In preparation for my trip to Sweden I thought that it was time for me to read some Camilla Lackberg, especially as in essence Camilla was the reason that I was being sent off to her homeland of Fjallbacka by the lovely people at West Sweden tourism. Well believe you me I had many an offer to lend me a copy of The Ice Princess (you have to start at the beginning of a series don’t you?) because it turned out Camilla has a lot of fans in my office, which shouldn’t be a surprise as she has sold over 9,000,000 copies of her books. I have always meant to read her novels, partly because people like Gav have raved so much about her, yet been hesitant to start a new series of crime novels (as I think I am addicted to about five already, aren’t we all?) Fortunately Lackberg’s novels do stand out from the crowd…

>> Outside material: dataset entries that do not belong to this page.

-- ==== Sys2Proof/Machine/Proof.lean ====
section
/-!
DEFINITION. Guard pairs and the proof comparator (R710, R712, R715, R716): the stores of a PRIMARY and of its SHADOW are compared
entry by entry, and one of each equal pair is sent on.
-/

namespace Sys2Proof.Machine

/-- The comparator of pair k. -/
def State.proof (s : State) (k : Fin 4) : ProofPair := s.grd.pairs[k]

/-- Replace the comparator of pair k. -/
def State.setProof (s : State) (k : Fin 4) (x : ProofPair) : State := s.setGrd { s.grd with pairs := s.grd.pairs.set k x }

/-- The PRIMARY and the SHADOW of pair k. -/
def State.pairPresses (s : State) (k : Fin 4) : Press × Press :=
  (pressOf (s.getF (GRD_PAIR.PRIMARY k.val)), pressOf (s.getF (GRD_PAIR.SHADOW k.val)))

/-- The pair of press n, when n runs a GUARD-class launch. -/
def State.proofPair (s : State) (n : Press) : Option (Fin 4 × Bool) :=
  match s.launchOn n with
  | some l => if l.cls = 0 then s.pairOf n.val else none
  | none => none

/-- The press that takes the items of a GSEND to press d (R712). -/
def State.sendDest (s : State) (n d : Press) : Press :=
  match s.proofPair n with
  | some (_, true) =>
    match (List.finRange 4).find? (fun k => s.bitF (GRD_PAIR.EN k.val) && decide ((s.pairPresses k).1 = d)) with
    | some k => (s.pairPresses k).2
    | none => d
  | _ => d

/-- The pairs whose PRIMARY the launch names. -/
def State.pairsOf (s : State) (l : Launch) : List (Fin 4) :=
  (List.finRange 4).filter (fun k => s.bitF (GRD_PAIR.EN k.val) && l.mask.testBit (s.pairPresses k).1.val)

/-- A press becomes SUSPECT, and a pass on it goes ahead of the periodic ones (R756). -/
def State.suspect (s : State) (n : Press) : State :=
  let s := s.setF (REP_PRESS.SUSPECT n.val) 1
  { s with rep := { s.rep with bist := s.rep.bist.set n { s.rep.bist[n] with forced := true } } }

/-- A mismatch in pair k (R716, R729, R736, R756): the launch stops, nothing further is sent, the notice is raised, the cause latches,
the pins go safe and both presses become SUSPECT. -/
def State.proofMismatch (s : State) (k : Fin 4) (atEnd : Bool) : State :=
  let pp := s.pairPresses k
  match s.launchOn pp.1 with
  | none => s
  | some l =>
    let entry := (s.proof k).count
    let s := s.stopLaunchBy l.key { status := stInvalid }
    let s := (s.pairsOf l).foldl (fun s j =>
      let s := s.setProof j { s.proof j with a := [], b := [], stopped := true }
      (s.modPress (s.pairPresses j).1 (fun p => { p with sb := [] })).modPress (s.pairPresses j).2 (fun p => { p with sb := [] })) s
    let s := s.setF GRD_MISMATCH.PRIMARY pp.1.val
    let s := s.setF GRD_MISMATCH.SHADOW pp.2.val
    let s := s.setF GRD_MISMATCH.AT_END atEnd.toNat
    let s := s.setF GRD_MISMATCH.ENTRY entry
    let s := s.setF GRD_MISMATCH.EPOCH l.epoch
    let s := s.incSat GRD_COUNT.MISMATCHES
    let s := s.raise .proofMismatch
    let s := ((s.guardCause l.epoch causeProof).guardLatch l.epoch causeProof).safeEnter
    (s.suspect pp.1).suspect pp.2

/-- What the comparator compares of two entries (R715): address, operation with its length and data, class and tag epoch. -/
def SbEntry.same (x y : SbEntry) : Bool :=
  decide (x.addr = y.addr) && decide (x.op = y.op) && decide (x.cls = y.cls) && decide (x.epoch = y.epoch)

/-- The result of a stream arrives. -/
def PressSt.result (p : PressSt) (sid : Nat) (v : U64) : PressSt :=
  { p with streams := p.streams.map (fun x => if x.sid = sid then { x with val := some v, todo := none } else x) }

/-- Compare the oldest entries of the two copies of pair k, once both have one (R715). -/
def State.proofStep (s : State) (k : Fin 4) : State :=
  let c := s.proof k
  let pp := s.pairPresses k
  match c.a, c.b with
  | x :: xs, y :: ys =>
    if !x.same y then s.proofMismatch k false
    else
      match s.stkDo { src := s.unit, agent := pp.1.val, cls := x.cls, op := x.op, addr := x.addr, epoch := x.epoch } with
      | (a, s) =>
        if a.status = .wait then s
        else
          let s := s.setProof k { c with a := xs, b := ys, count := c.count + 1 }
          if a.status = .ok then
            let s := match (s.press pp.1).launch with | some key => s.noteOut key x.addr (accLen x.op) | none => s
            if accAtomic x.op then
              let v : U64 := BitVec.ofNat 64 (leNat a.data)
              (s.modPress pp.1 (fun p => p.result x.sid v)).modPress pp.2 (fun p => p.result y.sid v)
            else s
          else s.stkExc pp.1 5 x.addr a.status
  | _, _ => s

/-- A copy hands its oldest store-buffer entry to the comparator, which holds 64 from each; then the oldest of both copies are
compared (R715). -/
def State.proofTake (s : State) (n : Press) (k : Fin 4) (shadow : Bool) : State :=
  let c := s.proof k
  let p := s.press n
  let s :=
    match p.sb with
    | [] => s
    | e :: es =>
      if c.stopped then s.setPress n { p with sb := es }
      else if 64 ≤ (if shadow then c.b else c.a).length then s
      else (s.setPress n { p with sb := es }).setProof k
        (if shadow then { c with b := c.b ++ [e] } else { c with a := c.a ++ [e] })
  s.proofStep k

/-- A copy whose comparator holds 64 entries of it is as far ahead of its twin as it may be (R715). -/
def State.proofFull (s : State) (n : Press) : Bool :=
  match s.proofPair n with
  | some (k, shadow) => decide (64 ≤ (if shadow then (s.proof k).b else (s.proof k).a).length)
  | none => false

/-- A copy reaches END: once both have, they must agree in their entries and in the slugs they retired (R716). -/
def State.proofEnd (s : State) (n : Press) : State :=
  match s.proofPair n with
  | none => s
  | some (k, shadow) =>
    let c := s.proof k
    let p := s.press n
    let e := (c.count + (if shadow then c.b else c.a).length + p.sb.length, p.retired)
    let c := if c.endA.isNone && c.endB.isNone then { c with endAt := s.dtl.count } else c
    let c := if shadow then { c with endB := some e } else { c with endA := some e }
    let s := s.setProof k c
    match c.endA, c.endB with
    | some x, some y => if x = y then s else s.proofMismatch k true
    | _, _ => s

/-- Launches of pair k begin with an empty comparator. -/
def State.proofStart (s : State) (k : Fin 4) : State := s.setProof k {}

/-- PROOF_END_SKEW_TIMEOUT (R716): 64 µs after one copy's END the other has not reached END. -/
def execProofEndSkewTimeout (t : Tick) (k : Fin 4) (s : State) : Result :=
  s.live (
    let s := s.at t
    let c := s.proof k
    (if !c.stopped && (c.endA.isSome != c.endB.isSome) && decide (c.endAt + usTicks 64 ≤ s.dtl.count) && (s.proofPair (s.pairPresses k).1).isSome
     then s.proofMismatch k true else s))

end Sys2Proof.Machine
end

Harper Books, paperback, 2008, fiction, 400 pages, borrowed from my mate Barb

Upon her return to her hometown following the death of her parents, Erica Falck begins to feel that death and tragedy might be following her when her childhood friend Alex is found dead in the bath with her wrists slashed. Erica and Alex’s friendship had however waned after Alex suddenly stopped speaking to her before leaving in her pre-teens. The bonds have not been forgotten by Alex’s parents who, as Erica is a semi-successful writer of biographies and has become a small celebrity in Fjallbacka, ask her to write about their daughter.

In doing so Erica starts to discover that the perfect life Alex had created wasn’t all that she made people believe and that there were many secrets in her past. It soon dawns on Erica that Alex may not have committed suicide at all, but who would want to kill her? Subsequently local detective in charge of the case Patrik Hedstrom is coming to the same conclusion and it looks like something from Alex’s past has returned to haunt her, but what and why?

It was eerie stepping into the shadowy house. Her fear of the dark made it hard for her to breathe, and she forced herself to take some deep breaths to calm her nerves. She thankfully remembered the torch in her coat pocket and said a silent prayer that the batteries were good. They were. The light from the torch made her feel a bit calmer.

You might be thinking this sounds very like a lot of other thrillers, be they cold crime or not, out there however Lackberg does several things that make this different. Firstly she invests heavily in her characters, Erica and Patrik come fully formed off the page foibles and all. Erica is restless with a longing for her homeland yet a desire to escape it and a small yearning to settle down despite herself, there is also the complicated relationship with her sister who she has become slightly estranged from due to her violent abusive husband. Patrik too is at a cross roads in his life after a failed marriage but guess what, he is actually a decent guy – no signs of being a bastard in the office or having a drink problem insight, which we see so often in this genre.

It would be true to say that The Ice Princess is not a thriller which has a plot which whizzes you into a page turning frenzy, yet we don’t always want that do we? It has a slower pace and uses other ways to grip the reader. After all there are other things that keep you reading on as the plot slowly twists and turns when more is brought to light about Alex and the mysteries surrounding both her life and death. The biggest being the town of Fjallbacka, where the mystery is set, and the people who inhabit it – obviously the fictional ones.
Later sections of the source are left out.